In the truest light of reality, you must help your child see that death is God’s way to bring us to our eternal home. While we should not be fatalistic or dwell too heavily on the subject with little ones, we should also never hide this ultimate reality from them. It requires clear and clever thinking on the part of parents to communicate the truths of the Faith, including the inevitability of death.

Countless opportunities present themselves to cover such a topic with a child. Death is all around, even for a youngster. The flowers will wilt; the leaves will fall; pets will perish; grandparents will pass—perhaps quickly, perhaps slowly. A child must see that death is part of life and that we were not made for this world.
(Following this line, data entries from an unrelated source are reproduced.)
/-! ### `State.emit` -/

@[simp] theorem State.emit_mem (r : OutRec) : (s.emit r).mem = s.mem := rfl
@[simp] theorem State.emit_len (r : OutRec) : (s.emit r).len = s.len := rfl
@[simp] theorem State.emit_start (r : OutRec) : (s.emit r).start = s.start := rfl
@[simp] theorem State.emit_pos (r : OutRec) : (s.emit r).pos = s.pos := rfl
@[simp] theorem State.emit_limstk (r : OutRec) : (s.emit r).limstk = s.limstk := rfl
@[simp] theorem State.emit_msgStartByte (r : OutRec) : (s.emit r).msgStartByte = s.msgStartByte := rfl
@[simp] theorem State.emit_acc16 (r : OutRec) : (s.emit r).acc16 = s.acc16 := rfl
@[simp] theorem State.emit_acc32 (r : OutRec) : (s.emit r).acc32 = s.acc32 := rfl
@[simp] theorem State.emit_session (r : OutRec) : (s.emit r).session = s.session := rfl
@[simp] theorem State.emit_dir (r : OutRec) : (s.emit r).dir = s.dir := rfl
@[simp] theorem State.emit_family (r : OutRec) : (s.emit r).family = s.family := rfl
@[simp] theorem State.emit_msgKind (r : OutRec) : (s.emit r).msgKind = s.msgKind := rfl
@[simp] theorem State.emit_inp (r : OutRec) : (s.emit r).inp = s.inp := rfl
@[simp] theorem State.emit_altSamples (r : OutRec) : (s.emit r).altSamples = s.altSamples := rfl
@[simp] theorem State.emit_state (r : OutRec) : (s.emit r).state = s.state := rfl
@[simp] theorem State.emit_err (r : OutRec) : (s.emit r).err = s.err := rfl
@[simp] theorem State.emit_errPos (r : OutRec) : (s.emit r).errPos = s.errPos := rfl
@[simp] theorem State.emit_consumed (r : OutRec) : (s.emit r).consumed = s.consumed := rfl
@[simp] theorem State.emit_wCrc (r : OutRec) : (s.emit r).wCrc = s.wCrc := rfl
@[simp] theorem State.emit_wLen (r : OutRec) : (s.emit r).wLen = s.wLen := rfl
@[simp] theorem State.emit_wUnk (r : OutRec) : (s.emit r).wUnk = s.wUnk := rfl
@[simp] theorem State.emit_out (r : OutRec) : (s.emit r).out = s.out ++ [r] := rfl
@[simp] theorem State.emit_warn (r : OutRec) : (s.emit r).warn = s.warn := rfl
@[simp] theorem State.emit_cfg (r : OutRec) : (s.emit r).cfg = s.cfg := rfl
@[simp] theorem State.emit_result (r : OutRec) : (s.emit r).result = s.result := rfl
@[simp] theorem State.emit_port (r : OutRec) : (s.emit r).port = s.port := rfl
@[simp] theorem State.emit_draws (r : OutRec) : (s.emit r).draws = s.draws := rfl

/-! ### `State.addWarn` -/

@[simp] theorem State.addWarn_mem (w : WarnRec) : (s.addWarn w).mem = s.mem := rfl
@[simp] theorem State.addWarn_len (w : WarnRec) : (s.addWarn w).len = s.len := rfl
@[simp] theorem State.addWarn_start (w : WarnRec) : (s.addWarn w).start = s.start := rfl
@[simp] theorem State.addWarn_pos (w : WarnRec) : (s.addWarn w).pos = s.pos := rfl
@[simp] theorem State.addWarn_limstk (w : WarnRec) : (s.addWarn w).limstk = s.limstk := rfl
@[simp] theorem State.addWarn_msgStartByte (w : WarnRec) : (s.addWarn w).msgStartByte = s.msgStartByte := rfl
@[simp] theorem State.addWarn_acc16 (w : WarnRec) : (s.addWarn w).acc16 = s.acc16 := rfl
@[simp] theorem State.addWarn_acc32 (w : WarnRec) : (s.addWarn w).acc32 = s.acc32 := rfl
@[simp] theorem State.addWarn_session (w : WarnRec) : (s.addWarn w).session = s.session := rfl
@[simp] theorem State.addWarn_dir (w : WarnRec) : (s.addWarn w).dir = s.dir := rfl
@[simp] theorem State.addWarn_family (w : WarnRec) : (s.addWarn w).family = s.family := rfl
@[simp] theorem State.addWarn_msgKind (w : WarnRec) : (s.addWarn w).msgKind = s.msgKind := rfl
@[simp] theorem State.addWarn_inp (w : WarnRec) : (s.addWarn w).inp = s.inp := rfl
@[simp] theorem State.addWarn_altSamples (w : WarnRec) : (s.addWarn w).altSamples = s.altSamples := rfl
@[simp] theorem State.addWarn_state (w : WarnRec) : (s.addWarn w).state = s.state := rfl
@[simp] theorem State.addWarn_err (w : WarnRec) : (s.addWarn w).err = s.err := rfl
@[simp] theorem State.addWarn_errPos (w : WarnRec) : (s.addWarn w).errPos = s.errPos := rfl
@[simp] theorem State.addWarn_consumed (w : WarnRec) : (s.addWarn w).consumed = s.consumed := rfl
@[simp] theorem State.addWarn_wCrc (w : WarnRec) :
    (s.addWarn w).wCrc =
      (s.wCrc || decide (w.kind = .checksumMismatch)) := rfl
@[simp] theorem State.addWarn_wLen (w : WarnRec) :
    (s.addWarn w).wLen =
      (s.wLen || decide (w.kind = .lengthConsistency)) := rfl
@[simp] theorem State.addWarn_wUnk (w : WarnRec) :
    (s.addWarn w).wUnk =
      (s.wUnk || decide (w.kind = .unknownVariant)) := rfl
@[simp] theorem State.addWarn_out (w : WarnRec) : (s.addWarn w).out = s.out := rfl
@[simp] theorem State.addWarn_warn (w : WarnRec) : (s.addWarn w).warn = s.warn ++ [w] := rfl
@[simp] theorem State.addWarn_cfg (w : WarnRec) : (s.addWarn w).cfg = s.cfg := rfl
@[simp] theorem State.addWarn_result (w : WarnRec) : (s.addWarn w).result = s.result := rfl
@[simp] theorem State.addWarn_port (w : WarnRec) : (s.addWarn w).port = s.port := rfl
@[simp] theorem State.addWarn_draws (w : WarnRec) : (s.addWarn w).draws = s.draws := rfl

/-! ### `State.setRoute` -/

@[simp] theorem State.setRoute_mem (d : Dir) (f : Family) : (s.setRoute d f).mem = s.mem := rfl
@[simp] theorem State.setRoute_len (d : Dir) (f : Family) : (s.setRoute d f).len = s.len := rfl
@[simp] theorem State.setRoute_start (d : Dir) (f : Family) : (s.setRoute d f).start = s.start := rfl
@[simp] theorem State.setRoute_pos (d : Dir) (f : Family) : (s.setRoute d f).pos = s.pos := rfl
@[simp] theorem State.setRoute_limstk (d : Dir) (f : Family) : (s.setRoute d f).limstk = s.limstk := rfl
@[simp] theorem State.setRoute_msgStartByte (d : Dir) (f : Family) :
    (s.setRoute d f).msgStartByte =
      s.msgStartByte := rfl
@[simp] theorem State.setRoute_acc16 (d : Dir) (f : Family) : (s.setRoute d f).acc16 = s.acc16 := rfl
@[simp] theorem State.setRoute_acc32 (d : Dir) (f : Family) : (s.setRoute d f).acc32 = s.acc32 := rfl
@[simp] theorem State.setRoute_session (d : Dir) (f : Family) : (s.setRoute d f).session = s.session := rfl
@[simp] theorem State.setRoute_dir (d : Dir) (f : Family) : (s.setRoute d f).dir = d := rfl
@[simp] theorem State.setRoute_family (d : Dir) (f : Family) : (s.setRoute d f).family = f := rfl
@[simp] theorem State.setRoute_msgKind (d : Dir) (f : Family) : (s.setRoute d f).msgKind = s.msgKind := rfl
@[simp] theorem State.setRoute_inp (d : Dir) (f : Family) : (s.setRoute d f).inp = s.inp := rfl
@[simp] theorem State.setRoute_altSamples (d : Dir) (f : Family) : (s.setRoute d f).altSamples = s.altSamples := rfl
@[simp] theorem State.setRoute_state (d : Dir) (f : Family) : (s.setRoute d f).state = s.state := rfl
@[simp] theorem State.setRoute_err (d : Dir) (f : Family) : (s.setRoute d f).err = s.err := rfl
@[simp] theorem State.setRoute_errPos (d : Dir) (f : Family) : (s.setRoute d f).errPos = s.errPos := rfl
@[simp] theorem State.setRoute_consumed (d : Dir) (f : Family) : (s.setRoute d f).consumed = s.consumed := rfl
@[simp] theorem State.setRoute_wCrc (d : Dir) (f : Family) : (s.setRoute d f).wCrc = s.wCrc := rfl
@[simp] theorem State.setRoute_wLen (d : Dir) (f : Family) : (s.setRoute d f).wLen = s.wLen := rfl
@[simp] theorem State.setRoute_wUnk (d : Dir) (f : Family) : (s.setRoute d f).wUnk = s.wUnk := rfl
@[simp] theorem State.setRoute_out (d : Dir) (f : Family) : (s.setRoute d f).out = s.out := rfl
@[simp] theorem State.setRoute_warn (d : Dir) (f : Family) : (s.setRoute d f).warn = s.warn := rfl
@[simp] theorem State.setRoute_cfg (d : Dir) (f : Family) : (s.setRoute d f).cfg = s.cfg := rfl
@[simp] theorem State.setRoute_result (d : Dir) (f : Family) : (s.setRoute d f).result = s.result := rfl
@[simp] theorem State.setRoute_port (d : Dir) (f : Family) : (s.setRoute d f).port = s.port := rfl
@[simp] theorem State.setRoute_draws (d : Dir) (f : Family) : (s.setRoute d f).draws = s.draws := rfl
Dear Parent, teach your child that St. Joseph is the patron saint of a happy death, for he died in the arms of Jesus Christ and the Blessed Mother. Your child will die as they have lived. And you have the unique ability to instill in his little soul a desire for a happy death in those sacred arms that held good St. Joseph. Zealously prepare your child for a happy death by first living a holy life.

The greatest gift you can give your child is not that which you provide during your life but what you provide them long after you are gone. Your voice can sound in their mind, many years from now, as they lay dying: “Reach out for the Blessed Mother and Jesus Christ. They will take you to God the Father.” 

Source: Parenting for Eternity by Conor Gallagher, Published by TAN Books (cf. Chapter I: The Four Lat things, Death). 

Parenting for Eternity, available from TAN Books

[1] See Alphonsus Liguori, Preparation for Death (Charlotte: TAN Books, 1982).

[2] Martin von Cochem, The Four Last Things, p. 2.

[3] Ibid., p. 3.

[4] The first and last stanza are a good summary of the poem:

Do not go gentle into that good night,

Old age should burn and rave at close of day;

Rage, rage against the dying of the light.

 . . .

And you, my father, there on the sad height,

Curse, bless, me now with your fierce tears, I pray.

Do not go gentle into that good night.

Rage, rage against the dying of the light.

[5] Martin von Cochem, The Four Last Things, p. 8, emphasis added.